Depuis que le communiqué est tombé annonçant ta mort, les hommages pleuvent. Tu étais un "type bien" , l'"âme de Paris Match auquel tu as consacré tout ton talent", un "grand journaliste", "un confrère de grande classe", un "gentleman journaliste"... Bien sûr, tu étais tout cela. Mais tu étais avant tout mon ami. Mon ami de vingt ans. Et même si je ne te l'ai jamais dit, je sais que tu l'as deviné : il n'y a pas beaucoup d'amitiés qui me rendent si
fière que celle dont tu m'as honorée.
Tu avais l'habitude de dire : "A Match, tout commence par une photo"... Et des photos entre nous, il y en a eu des centaines.
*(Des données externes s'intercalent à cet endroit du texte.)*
-- ==== Sys2Proof/Laws/Ops.lean ====
section
/-! SUPPORT. For each shared operation, what it can do, said once. -/

namespace Sys2Proof.Machine

@[simp] theorem flagByte_true : flagByte true = 1 := rfl

@[simp] theorem flagByte_false : flagByte false = 0 := rfl

theorem toNat_countDown (b : Byte) : (countDown b).toNat = b.toNat - 1 := by
  unfold countDown
  split
  · next h => subst h; rfl
  · next h =>
    have : b.toNat ≠ 0 := fun e => h (by apply BitVec.eq_of_toNat_eq; simpa using e)
    have := b.isLt
    simp only [BitVec.toNat_sub]
    simp
    omega

@[simp] theorem toNat_addrWord (nnn : Addr12) : (addrWord nnn).toNat = nnn.toNat := by
  have := nnn.isLt
  simp [addrWord, BitVec.toNat_setWidth]
  omega

@[simp] theorem toNat_byteWord (b : Byte) : (byteWord b).toNat = b.toNat := by
  have := b.isLt
  simp [byteWord, BitVec.toNat_setWidth]
  omega

/-! ## The memory of a state -/

/-- A read after a store of several bytes: the bytes at their addresses, all others as before. -/
theorem byteAt_setBytes {s : State} {a : Nat} {bytes : List Byte} (h : s.memWf = true)
    (ha : a + bytes.length ≤ Config.memSize) (c : Nat) :
    (s.setBytes a bytes).byteAt c = if a ≤ c then (bytes[c - a]?).getD (s.byteAt c) else s.byteAt c :=
  Memory.read_writeAll h ha c

/-- A store inside memory keeps the canonical form. -/
theorem memWf_setBytes {s : State} {a : Nat} {bytes : List Byte} (h : s.memWf = true)
    (ha : a + bytes.length ≤ Config.memSize) : (s.setBytes a bytes).memWf = true :=
  Memory.wf_writeAll h ha

theorem getElem?_bytesAt (s : State) (a n k : Nat) :
    (s.bytesAt a n)[k]? = if k < n then some (s.byteAt (a + k)) else none :=
  Memory.getElem?_readAll s.params s.mem a n k

@[simp] theorem length_bytesAt (s : State) (a n : Nat) : (s.bytesAt a n).length = n :=
  Memory.length_readAll s.params s.mem a n

/-- After reset memory is the font at its place and 0 elsewhere. -/
theorem byteAt_resetWith (p : Config.Params) (a : Nat) : (State.resetWith p).byteAt a = p.resetByte a := rfl

@[simp] theorem memWf_resetWith (p : Config.Params) : (State.resetWith p).memWf = true := rfl

/-- A legal load address fits the program counter. -/
theorem toNat_loadAddr {p : Config.Params} (h : p.legal) : (BitVec.ofNat 16 p.loadAddr).toNat = p.loadAddr := by
  have := h.2
  simp only [BitVec.toNat_ofNat]
  omega

/-! ## Range checks -/

/-- The range check passes exactly when every address is inside memory. -/
theorem lowestOutOfRange_none {base count : Nat} (h : count = 0 ∨ base + count ≤ 4096) :
    lowestOutOfRange base count = none := by
  simp [lowestOutOfRange, Config.memSize, h]

theorem lowestOutOfRange_some {base count : Nat} (h : ¬ (count = 0 ∨ base + count ≤ 4096)) :
    lowestOutOfRange base count = some (max base 4096) := by
  simp only [lowestOutOfRange, Config.memSize, h, if_false]

theorem readRange_ok {s : State} {base count : Nat} (h : count = 0 ∨ base + count ≤ 4096) :
    s.readRange base count = .ok (s.bytesAt base count) := by
  simp [State.readRange, lowestOutOfRange_none h]

theorem readRange_error {s : State} {base count : Nat} (h : ¬ (count = 0 ∨ base + count ≤ 4096)) :
    s.readRange base count = .error ⟨.memReadOutOfRange, BitVec.ofNat 16 (max base 4096)⟩ := by
  simp [State.readRange, lowestOutOfRange_some h]

theorem writeRange_ok {s : State} {base : Nat} {bytes : List Byte}
    (h : bytes.length = 0 ∨ base + bytes.length ≤ 4096) :
    s.writeRange base bytes = .ok (s.setBytes base bytes) := by
  simp [State.writeRange, lowestOutOfRange_none h]

theorem writeRange_error {s : State} {base : Nat} {bytes : List Byte}
    (h : ¬ (bytes.length = 0 ∨ base + bytes.length ≤ 4096)) :
    s.writeRange base bytes = .error ⟨.memWriteOutOfRange, BitVec.ofNat 16 (max base 4096)⟩ := by
  simp only [State.writeRange, lowestOutOfRange_some h]

theorem readWord_ok {s : State} {a : Nat} (h : a ≤ 4094) :
    s.readWord a = .ok (wordOfBytes (s.byteAt a) (s.byteAt (a + 1))) := by
  simp [State.readWord, Config.memSize, show a + 2 ≤ 4096 by omega]

theorem readWord_error {s : State} {a : Nat} (h : 4094 < a) :
    s.readWord a = .error ⟨.fetchOutOfRange, BitVec.ofNat 16 a⟩ := by
  simp [State.readWord, Config.memSize, show ¬ a + 2 ≤ 4096 by omega]

theorem push_full {s : State} (w : Word) (h : 16 ≤ s.sp.toNat) :
    s.push w = .error ⟨.stackOverflow, s.sp.setWidth 16⟩ := by
  simp [State.push, Config.stackDepth, h]

theorem push_ok {s : State} (w : Word) (h : s.sp.toNat < 16) :
    s.push w = .ok { s with stack := s.stack.setIfInBounds s.sp.toNat w, sp := s.sp + 1 } := by
  simp [State.push, Config.stackDepth, show ¬ 16 ≤ s.sp.toNat by omega]

theorem pop_empty {s : State} (h : s.sp = 0) : s.pop = .empty ⟨.stackUnderflow, 0⟩ := by simp [State.pop, h]

theorem pop_value {s : State} (h0 : 0 < s.sp.toNat) (h : s.sp.toNat ≤ 16) :
    s.pop = .value (s.stack[s.sp.toNat - 1]) { s with sp := s.sp - 1 } := by
  have hne : ¬ s.sp = 0#8 := fun e => by rw [e] at h0; simp at h0
  have hlt : s.sp.toNat - 1 < 16 := by omega
  simp [State.pop, hne, Vector.getElem?_eq_getElem hlt]

theorem pop_noSlot {s : State} (h : 16 < s.sp.toNat) : s.pop = .noSlot := by
  have hne : ¬ s.sp = 0#8 := fun e => by rw [e] at h; simp at h
  have : s.stack[s.sp.toNat - 1]? = none := by
    apply Vector.getElem?_eq_none; omega
  simp [State.pop, hne, this]

theorem keyAt_some {s : State} {b : Byte} (h : b.toNat ≤ 15) :
    s.keyAt b = some (s.key[b.toNat]'(by omega)) := by
  simp [State.keyAt, Vector.getElem?_eq_getElem (show b.toNat < 16 by omega)]

theorem keyAt_none {s : State} {b : Byte} (h : 15 < b.toNat) : s.keyAt b = none := by
  simp only [State.keyAt]
  apply Vector.getElem?_eq_none; omega

@[simp] theorem length_regsUpTo (s : State) (x : RegIdx) : (s.regsUpTo x).length = x.val + 1 := by
  have := x.isLt
  simp [State.regsUpTo]

theorem getElem?_regsUpTo (s : State) (x : RegIdx) (k : Fin 16) (h : k ≤ x) :
    (s.regsUpTo x)[k.val]? = some (s.getV k) := by
  have : k.val < x.val + 1 := by have : k.val ≤ x.val := h; omega
  simp [State.regsUpTo, this, State.getV]

@[simp] theorem length_decimalDigits (b : Byte) : (decimalDigits b).length = 3 := rfl

theorem getElem_withRegs (s : State) (bytes : List Byte) (r : Fin 16) :
    (s.withRegs bytes)[r] = bytes[r.val]?.getD (s.getV r) := by
  simp [State.withRegs, State.getV]

/-- No key pressed. -/
theorem firstPressed_none {s : State} (h : ∀ k : Fin 16, s.key[k] = false) : s.firstPressed = none := by
  have : s.key.toList.findIdx? id = none := by
    rw [List.findIdx?_eq_none_iff]
    intro b hb
    obtain ⟨k, hk, e⟩ := List.getElem_of_mem hb
    have hk' : k < 16 := by simpa using hk
    have := h ⟨k, hk'⟩
    simp at this e
    simp [← e, this]
  simp [State.firstPressed, this]

/-- The least key pressed. -/
theorem firstPressed_some {s : State} {k : Fin 16} (hk : s.key[k] = true) (hl : ∀ j, j < k → s.key[j] = false) :
    s.firstPressed = some (BitVec.ofNat 8 k.val) := by
  have : s.key.toList.findIdx? id = some k.val := by
    rw [List.findIdx?_eq_some_iff_getElem]
    refine ⟨by simp, by simpa using hk, ?_⟩
    intro j hj
    have := hl ⟨j, by omega⟩ hj
    simpa using this
  simp [State.firstPressed, this]

end Sys2Proof.Machine
end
Quand tu voyais une bonne image, une bonne "série", quand tu flairais un scoop, ton oeil frisait. Dans mon langage imagé, un peu éloigné du tien le grand patron de presse toujours si élégant, je te racontais mes coups... tu riais tellement ! Tu me questionnais, tu demandais des détails, tu voulais tout savoir, même si tout n'était pas publiable !
On s'en est fait des diners, dis Olivier... Il y a nos diners de bord de mer quand nous nous échappions pendant le festival de Cannes. Et puis ces repas avalés à la va vite pendant cette improbable campagne présidentielle de 2016/2017 qui nous a encore plus rapprochés avec Jaco et Seb. Je vous vois encore Delphine et toi, couple discret et ému dans un coin du bureau d'En Marche, à 20 heures, quand Emmanuel Macron a été élu président.
La politique te faisait vibrer. Quand tu parlais des événements de ce monde, ton analyse était exceptionnelle. Toi le fou d'Amérique et de Kennedy, qui a longtemps tenu pour Match, le poste de correspond aux US, te rappelles tu la joie de Donald Trump quand il t'a croisé à nouveau le 13 juillet 2017 pendant une visite privée aux Invalides, une fois devenu Président des Etats-Unis ?
Tu aurais pu t'en glorifier de tes accès directs aux grands de ce monde mais tu n'en as rien dit. Tu n'avais pas besoin de ça. Le tout Paris était à tes pieds ou plutôt le tout Paris n'avait pas besoin de cela pour te respecter. Fin septembre, lors de notre dernier déjeuner au Stresa, tout ce qui compte dans le Landerneau de la politique et du show biz était d'ailleurs venu te saluer.
Je ne crois pas qu'ils faisaient semblant, ils étaient vraiment contents de te voir : à ce moment-là, tu n'en faisais déjà plus tellement des sorties publiques... Je me rappelle que tu fourmillais de projets... On faisait semblant d'y croire, toi et moi.
Pas une seule fois pendant cette putain de maladie, je ne t'ai entendu te plaindre. Pas une seule fois. Et pourtant les examens, les hospitalisations à répétition t'épuisaient. Malgré ta grande fatigue, tu as tenu à faire seul, les cent kilométres pour venir au fort de Brégançon quand Emmanuel et Brigitte Macron t'ont ouvert les portes pour Paris-Match, fin août 2020. Ton dernier entretien à été avec Barack Obama. Je relis sans fin tous tes SMS " Tu as eu le journal ? Elle est belle la couv non ? C'est un bon numéro ". Le dernier est du vendredi 11 décembre " Je retourne à l'hôpital, je vais y rester quelques jours pour me requinquer. Je pense à toi, tu me manques. Je t'embrasse fort".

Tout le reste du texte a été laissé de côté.